## Task directions
Those lines of the material below that fall between its first line and the line with "crc32cBit (crc32cBit (crc32cBit (crc32cBit (crc32cBit", both included, are to be repeated exactly.

Data section below:

-- ==== Sys2Proof/Machine/Bits.lean ====
section
/-! DEFINITION. The checks of the spec (R73, R114, R313) and small bit helpers. -/

namespace Sys2Proof.Machine

/-- R73: one bit of the reflected Castagnoli CRC. -/
def crc32cBit (c : Nat) : Nat := if c % 2 = 1 then (c >>> 1) ^^^ 0x82F63B78 else c >>> 1

/-- R73: one byte of the reflected Castagnoli CRC. -/
def crc32cByte (c : Nat) (b : Byte) : Nat :=
  crc32cBit (crc32cBit (crc32cBit (crc32cBit (crc32cBit (crc32cBit (crc32cBit (crc32cBit (c ^^^ b.toNat))))))))

/-- R73: the running CRC-32C over a byte string, before the final XOR; the match makes the kernel compute each step before the next. -/
def crc32cRun : Nat → Bytes → Nat
  | c, [] => c
  | c, x :: xs =>
    match crc32cByte c x with
    | 0 => crc32cRun 0 xs
    | n + 1 => crc32cRun (n + 1) xs

/-- R73: CRC-32C of a byte string. -/
def crc32c (b : Bytes) : Nat := crc32cRun 0xFFFFFFFF b ^^^ 0xFFFFFFFF

/-- One bit of a most-significant-bit-first CRC of width w. -/
def crcMsbBit (w poly c : Nat) : Nat :=
  if (c >>> (w - 1)) % 2 = 1 then ((c <<< 1) ^^^ poly) % 2 ^ w else (c <<< 1) % 2 ^ w

/-- One byte of a most-significant-bit-first CRC of width w. -/
def crcMsbByte (w poly c : Nat) (b : Byte) : Nat :=
  let f := crcMsbBit w poly
  f (f (f (f (f (f (f (f (c ^^^ (b.toNat <<< (w - 8))))))))))

/-- R114: CRC-16, polynomial 0x1021, initial value 0xFFFF, no final XOR. -/
def crc16 (b : Bytes) : Nat := b.foldl (crcMsbByte 16 0x1021) 0xFFFF

/-- R313: the running CRC-64 of the signatures, before the final XOR. -/
def crc64Run (c : Nat) (b : Bytes) : Nat := b.foldl (crcMsbByte 64 0x42F0E1EBA9EA3693) c

/-- R313: initial value and final XOR of the CRC-64. -/
def crc64Ones : Nat := 0xFFFFFFFFFFFFFFFF

/-- R313: CRC-64 of a byte string. -/
def crc64 (b : Bytes) : Nat := crc64Run crc64Ones b ^^^ crc64Ones

/-- R448: one byte of CRC-8 with polynomial 0x07 (SMBus PEC). -/
def crc8 (b : Bytes) : Nat := b.foldl (crcMsbByte 8 0x07) 0

/-- A byte string of n zeros. -/
def zeros (n : Nat) : Bytes := List.replicate n 0#8

/-- R45: sequence a precedes sequence b in w-bit serial arithmetic. -/
def serialBefore (w a b : Nat) : Bool :=
  let d := (b + 2 ^ w - a % 2 ^ w) % 2 ^ w
  0 < d && d < 2 ^ (w - 1)

/-- (b − a) mod 2^w. -/
def serialDiff (w a b : Nat) : Nat := (b % 2 ^ w + 2 ^ w - a % 2 ^ w) % 2 ^ w

/-- Bits of a mask, lowest first, as the list of set positions below n. -/
def setBits (mask n : Nat) : List Nat := (List.range n).filter (fun i => mask.testBit i)

/-- The mask with bit i set. -/
def withBit (mask i : Nat) : Nat := mask ||| (1 <<< i)

/-- The mask with bit i clear. -/
def withoutBit (mask i : Nat) : Nat := if mask.testBit i then mask ^^^ (1 <<< i) else mask

/-- A Bool as 0 or 1. -/
def b2n (b : Bool) : Nat := if b then 1 else 0

/-- Ceiling division. -/
def cdiv (a b : Nat) : Nat := (a + b - 1) / b

/-- Nat subtraction as an integer. -/
def isub (a b : Nat) : Int := (a : Int) - (b : Int)

/-- Elements of a list that are the last with their key, newest kept: replace or append the element whose key agrees. -/
def upsert {α : Type} (key : α → Nat) (x : α) : List α → List α
  | [] => [x]
  | y :: ys => if key y = key x then x :: ys else y :: upsert key x ys

/-- Update every element whose key agrees. -/
def updWhere {α : Type} (p : α → Bool) (f : α → α) (l : List α) : List α :=
  l.map (fun x => if p x then f x else x)

/-- Replace element i of a list. -/
def setAt {α : Type} : List α → Nat → α → List α
  | [], _, _ => []
  | _ :: xs, 0, v => v :: xs
  | x :: xs, n + 1, v => x :: setAt xs n v

end Sys2Proof.Machine
end

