-- ==== Sys2Proof/Machine/State.lean ====
section
/-! DEFINITION. The state of the DK1 as plain data (every piece the spec names; INVENTORY.md lists the rule of each),
the reasons a step could stop, and the state right after power-on. -/

namespace Sys2Proof.Machine

/-- No command of the model ends in a fault: the block has no exception and nothing in the spec stops it. The one
constructor is raised by nobody (safe). -/
inductive Fault where
  /-- Raised by no command (safe). -/
  | none
deriving DecidableEq, Repr

/-- A command without a meaning. -/
inductive Refusal where
  /-- Raised by the arms of exec whose meaning is not written (safe). -/
  | notModelled (mnemonic : String)
deriving DecidableEq, Repr

/-- R409: one data item of an event: a 4-byte word, or an 8-byte word when wide. -/
structure EvWord where
  wide : Bool
  val : Nat
deriving DecidableEq, Repr

/-- Table 15.9: an event entry. -/
structure EvtEntry where
  index : Nat
  sec : Nat
  ns : Nat
  code : Nat
  tick : Nat
  seq : Nat
  data : List EvWord
deriving DecidableEq, Repr

/-- R410: a subscriber: its source, the index up to which it has acknowledged (exclusive), the time it last did, and
the DK1's own count of EVENT messages to it. -/
structure Subscriber where
  src : Src
  acked : Nat
  lastAck : Nat
  count : Nat
deriving DecidableEq, Repr

/-- R409, R410: the event ring (newest first), the retained tail (newest first) and the subscribers. -/
structure EvtState where
  ring : List EvtEntry
  tail : List EvtEntry
  ackedAll : Nat
  subs : List Subscriber
  lastSend : Nat
deriving DecidableEq, Repr

/-- R413: the values the HKC holds, by register address, and the changes the data path made that it has not told. -/
structure Hkc where
  held : Tab Nat
  late : List (Nat × List EvWord)
  alive : Nat
deriving DecidableEq, Repr

/-- R394: the responses kept for one source, newest first: request seq and response message. -/
structure DmpKept where
  src : Src
  kept : List (Nat × Bytes)
deriving DecidableEq, Repr

/-- Table 15.6, R402: operation states. -/
inductive OpSt where
  | running | suspending | suspended | done | failed | cancelled | waiting
deriving DecidableEq, Repr

/-- R401, R402: a long operation. Its slot (0 to 7), operands, how far it is, whether a cancel is under way, and the bytes
it programs into NVM (R340, R405) or the context image it stores (R94). -/
structure LongOp where
  handle : Nat
  kind : Nat
  st : OpSt
  result : Nat
  permille : Nat
  slot : Nat
  arg : Nat
  pos : Nat
  cancelling : Bool
  image : Bytes
deriving DecidableEq, Repr

/-- R401: operations in slots, and the finished operations still readable (newest first, 64). -/
structure OpState where
  slots : List LongOp
  done : List LongOp
  next : Nat
deriving DecidableEq, Repr

/-- R29, R30, R396 to R400: what the job keeps besides its registers. -/
structure JobState where
  /-- last number consumed plus one (R29) -/
  nextSeq : Nat
  lastLayer : Option Nat
  firstLayer : Option Nat
  /-- slots_m1 by layer (R60) -/
  slotsM1 : List (Nat × Nat)
  /-- the tick number of the next tick launched (R30) -/
  nextTick : Nat
  suspendPending : Bool
  cancelPending : Bool
  /-- 0x0801 already raised for the job (R328) -/
  noWindowTold : Bool
deriving DecidableEq, Repr

/-- R422, R429: by port, the IPv6 address in force (0: none), and the multicast groups joined (0: none). -/
structure NetState where
  ip6 : List Nat
  group4 : List Nat
  group6 : List Nat
deriving DecidableEq, Repr


/-- What has arrived on a stream, in order, and is not yet decoded. -/
inductive InItem where
  /-- the SYNC that opened the stream, with its stream type -/
  | opened (typ : Nat)
  /-- a DATA payload with its chunk_start flag -/
  | seg (start : Bool) (data : Bytes)
  /-- the FIN that closed it -/
  | fin
deriving DecidableEq, Repr

/-- The fate of one chunk: its raw payload, or the event that refused it. -/
inductive ChunkRes where
  | pass (raw : Bytes)
  | fail (code : Nat)
deriving DecidableEq, Repr

/-- R94: a save slot: the type 0x07 chunk of the image, the output of the chunk in progress that lies in the spool beside it, and
whether it is valid. -/
structure SaveSlot where
  chunk : Bytes
  staged : Bytes
  good : Bool
deriving DecidableEq, Repr

/-- R46 to R55, R76 to R95: one of the 16 stream contexts. -/
structure DstStream where
  opened : Bool
  typ : Nat
  /-- stream type of what the decoder takes now -/
  decTyp : Nat
  job : Nat
  synSeq : Nat
  /-- ack base A -/
  ackA : Nat
  /-- window last advertised -/
  win : Nat
  /-- segments accepted beyond A: sequence, chunk_start, payload -/
  held : List (Nat × Bool × Bytes)
  sinceAck : Nat
  oldestUnacked : Option Nat
  reorder : Option Nat
  lastNak : Option (Nat × Nat)
  finSeq : Option Nat
  closedBy : Option (Nat × Nat)
  peer : Src
  echo : Nat
  lastJobDrop : Option Nat
  rx : List InItem
  cur : Bytes
  got : Nat
  ctx : Ctx
  skipping : Bool
  finalSeen : Bool
  /-- a chunk judged behind the one in progress has been refused: the history is unavailable when that one ends (R86) -/
  lost : Bool
  frozen : Bool
  lastDesc : Option Nat
  holding : Bool
  heldChunks : List (DcfHdr × ChunkRes)
  saveOut : Option SaveSlot
  checkpoint : Option SaveSlot
deriving DecidableEq, Repr

def noSrc : Src := ⟨0, false, 0, 0, 0⟩

/-- R54: a closed stream. -/
def DstStream.closed : DstStream :=
  { opened := false, typ := 0, decTyp := 0, job := 0, synSeq := 0, ackA := 0, win := 128, held := [], sinceAck := 0,
    oldestUnacked := none, reorder := none, lastNak := none, finSeq := none, closedBy := none, peer := noSrc, echo := 0,
    lastJobDrop := none, rx := [], cur := [], got := 0, ctx := Ctx.fresh, skipping := false, finalSeen := false,
    lost := false, frozen := false, lastDesc := none, holding := false, heldChunks := [], saveOut := none, checkpoint := none }

/-- The streams; the stream served last (R88); streams whose image is being written a second time (R94); firmware bytes staged
by stream, and the streams whose image is complete (R405). -/
structure CodecState where
  streams : List DstStream
  lastServed : Nat
  ctxRetry : List Nat
  fwStage : Tab Bytes
  fwFull : List Nat
deriving DecidableEq, Repr

/-- Table 5.3: one admitted part of a seed. -/
structure SeedPart where
  use : Nat
  part : Nat
  parts : Nat
  x0 : Int
  cols : Nat
  y0 : Int
  rows : Nat
  cells : List Nat
deriving DecidableEq, Repr

/-- Table 2.9: stripe states. -/
inductive StripeSt where
  | pending | admitted | armed | exposing | done | refused
deriving DecidableEq, Repr

/-- Table 2.5: the descriptor of a stripe. -/
structure Desc where
  seq : Nat
  layer : Nat
  slot : Nat
  slotsM1 : Nat
  yOrigin : Int
  dir : Nat
  lenM1 : Nat
  tau : Nat
  geomKib : Nat
  seedUnder : Bool
  seedRight : Bool
  seedLeft : Bool
deriving DecidableEq, Repr

/-- R144: a set of PEC parameters: mode, iterations, enabled kernels, F_base, weights (4 and under), 10 tables of 129. -/
structure PecParams where
  mode : Nat
  iter : Nat
  kEn : Nat
  fBase : Nat
  weights : List Nat
  weightU : Nat
  tabs : Tab Nat
deriving DecidableEq, Repr

/-- R157: the column table entry of one pixel column. -/
structure ColEntry where
  /-- beam state of each pass, 0 live, 1 dead, 2 stuck-open, 3 masked (R155, R156) -/
  states : List Nat
  gains : List Nat
  live : Nat
  stuck : Int
deriving DecidableEq, Repr

/-- R177, R320, R324, R406: what a stripe latches at its arm point. -/
structure ArmLatch where
  rp : Nat
  nominal : Nat
  posComp : Bool
  expose : Nat
  recMode : Nat
  shift : Nat
  tlogMode : Nat
  cols : List ColEntry
  trims : Tab Nat
deriving DecidableEq, Repr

End of Data section.

## Task solution
-- ==== Sys2Proof/Machine/Bits.lean ====
section
/-! DEFINITION. The checks of the spec (R73, R114, R313) and small bit helpers. -/

namespace Sys2Proof.Machine

/-- R73: one bit of the reflected Castagnoli CRC. -/
def crc32cBit (c : Nat) : Nat := if c % 2 = 1 then (c >>> 1) ^^^ 0x82F63B78 else c >>> 1

/-- R73: one byte of the reflected Castagnoli CRC. -/
def crc32cByte (c : Nat) (b : Byte) : Nat :=
  crc32cBit (crc32cBit (crc32cBit (crc32cBit (crc32cBit (crc32cBit (crc32cBit (crc32cBit (c ^^^ b.toNat))))))))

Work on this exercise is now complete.